*TASK TO CARRY OUT*
The entries below contain a line with "def blockFault (s" and a line with "(([(0, numAt b". Quote exactly those two lines and all lines between them.

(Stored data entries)
..........
-- ==== Sys2Proof/Machine/Contract.lean ====
section
/-! DEFINITION. Machine/Contract.lean: CONTRACT (R323-R325): its checks at issue, the microcode that its context then runs, and the contraction,
which takes place as a whole in the last bundle of the microcode; what the microcode leaves open is free (log 15). -/

namespace Sys2Proof.Machine

/-! The parameter block (R323). -/

/-- NIDX. -/
def ctN (b : List Byte) : Nat := numAt b 2 1
/-- ACC. -/
def ctAcc (b : List Byte) : Bool := numAt b 3 1 % 2 == 1
/-- MERGE. -/
def ctMerge (b : List Byte) : Bool := numAt b 3 1 / 2 % 2 == 1
/-- EXT[d]. -/
def ctExt (b : List Byte) (d : Nat) : Nat := numAt b (8 + 4 * d) 4
/-- TI of the operand record at an offset: 0x20 is C, 0x30 A, 0x40 B. -/
def opTi (b : List Byte) (o : Nat) : Nat := numAt b o 1
/-- FORM. -/
def opForm (b : List Byte) (o : Nat) : Nat := numAt b (o + 1) 1
/-- LEVEL. -/
def opLevel (b : List Byte) (o : Nat) : Nat := numAt b (o + 2) 1
/-- ORD. -/
def opOrd (b : List Byte) (o : Nat) : Nat := numAt b (o + 3) 1
/-- The letters of the dimensions. -/
def opIdx (b : List Byte) (o : Nat) : List Nat := (List.range (Nat.min (opOrd b o) 6)).map fun d => numAt b (o + 4 + d) 1

/-- The kind of a form. -/
def formKind (f : Nat) : Nat := match f with | 0 => 1 | 1 => 2 | 2 => 4 | 3 => 5 | 4 => 6 | _ => 3
/-- The extent of a dimension of an operand: of a tree, the nodes of its level along an axis (R229, R233). -/
def opExt (e : BitVec 1024) (form level d : Nat) : Nat := if form = 5 then 2 ^ (tiExt e d - level) else tiExt e d

/-- The offending bytes of an operand record (R324), in ascending order. -/
def opChecks (s : State) (b : List Byte) (o : Nat) : List (Nat × Bool) :=
  let e := tiOf s s.issue.agent (opTi b o)
  let f := opForm b o
  let n := opOrd b o
  let isC := o == 0x20
  [(o, decide (63 < opTi b o)),
   (o + 1, decide (5 < f) || tiKind e != formKind f || (isC && (if ctMerge b then f != 2 && f != 3 else f != 0))),
   (o + 2, if f = 5 then decide (treeLev e < opLevel b o) else opLevel b o != 0),
   (o + 3, n != tiDim e)] ++
  (List.range 6).map (fun d =>
    let l := numAt b (o + 4 + d) 1
    (o + 4 + d, if d < n then
        decide (ctN b ≤ l) || ctExt b l != opExt e f (opLevel b o) d || (isC && !(opIdx b 0x30 ++ opIdx b 0x40).contains l)
      else l != 0)) ++
  (List.range 6).map fun d => (o + 10 + d, numAt b (o + 10 + d) 1 != 0)

/-- Every byte of a range that must be zero. -/
def zeroChecks (b : List Byte) (o n : Nat) : List (Nat × Bool) := (List.range n).map fun j => (o + j, numAt b (o + j) 1 != 0)

/-- The offending bytes of the resource record (R324). -/
def resChecks (s : State) (b : List Byte) : List (Nat × Bool) :=
  let a := s.me.allot
  let q := numAt b 0x53 1
  [(0x50, (BitVec.ofNat 8 (numAt b 0x50 1) &&& ~~~a.tiles) != 0),
   (0x51, decide (15 < numAt b 0x51 1) || (BitVec.ofNat 4 (numAt b 0x51 1) &&& ~~~a.latches) != 0),
   (0x52, decide (windowOf s < 64 * numAt b 0x52 1 + 64)),
   (0x53, q / 4 % 32 != 0 || (decide (q < 128) && !a.queues.getLsbD (q % 4))),
   (0x54, decide (((List.range 32).filter fun k => (numAt b 0x54 4).testBit k).length < 4))] ++
  (if ctMerge b then [] else zeroChecks b 0x58 8)

/-- The first offending byte of a block (R324). -/
def blockFault (s : State) (b : List Byte) : Option Nat :=
  let ext := (List.range 6).flatMap fun d =>
    if d < ctN b then [(8 + 4 * d, ctExt b d == 0 || decide (2 ^ 31 < ctExt b d))] else zeroChecks b (8 + 4 * d) 4
  (([(0, numAt b 0 1 != 1), (1, numAt b 1 1 != 0), (2, ctN b == 0 || decide (6 < ctN b)),
     (3, decide (3 < numAt b 3 1) || (ctAcc b && ctMerge b))] ++ zeroChecks b 4 4 ++ ext ++
    opChecks s b 0x20 ++ opChecks s b 0x30 ++ opChecks s b 0x40 ++ resChecks s b ++ zeroChecks b 0x60 160).find? fun (x : Nat × Bool) => x.2).map Prod.fst

/-! Operand elements. -/

/-- The Morton number of coordinates of n bits (R233). -/
def morton (axes n : Nat) (x : List Nat) : Nat :=
  (List.range n).foldl (fun a j => (List.range axes).foldl (fun a d => a + x.getD d 0 / 2 ^ j % 2 * 2 ^ (axes * j + d)) a) 0

/-- The first position from p on, of at most n, whose 4-byte index in an array equals v. -/
def findIndex (m : Cmd) (e : BitVec 1024) (arr v : Nat) : Nat → Nat → State → Eng (Option Nat)
  | 0, _, s => .ok (none, s)
  | n + 1, p, s =>
    (engReadN m (tiPad e) (.ofNat 64 (arr + 4 * p)) 4 s).next fun c s =>
      if c = v then .ok (some p, s) else findIndex m e arr v n (p + 1) s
..........
*RESPONSE*
def blockFault (s : State) (b : List Byte) : Option Nat :=
  let ext := (List.range 6).flatMap fun d =>
    if d < ctN b then [(8 + 4 * d, ctExt b d == 0 || decide (2 ^ 31 < ctExt b d))] else zeroChecks b (8 + 4 * d) 4
  (([(0, numAt b 0 1 != 1), (1, numAt b 1 1 != 0), (2, ctN b == 0 || decide (6 < ctN b)),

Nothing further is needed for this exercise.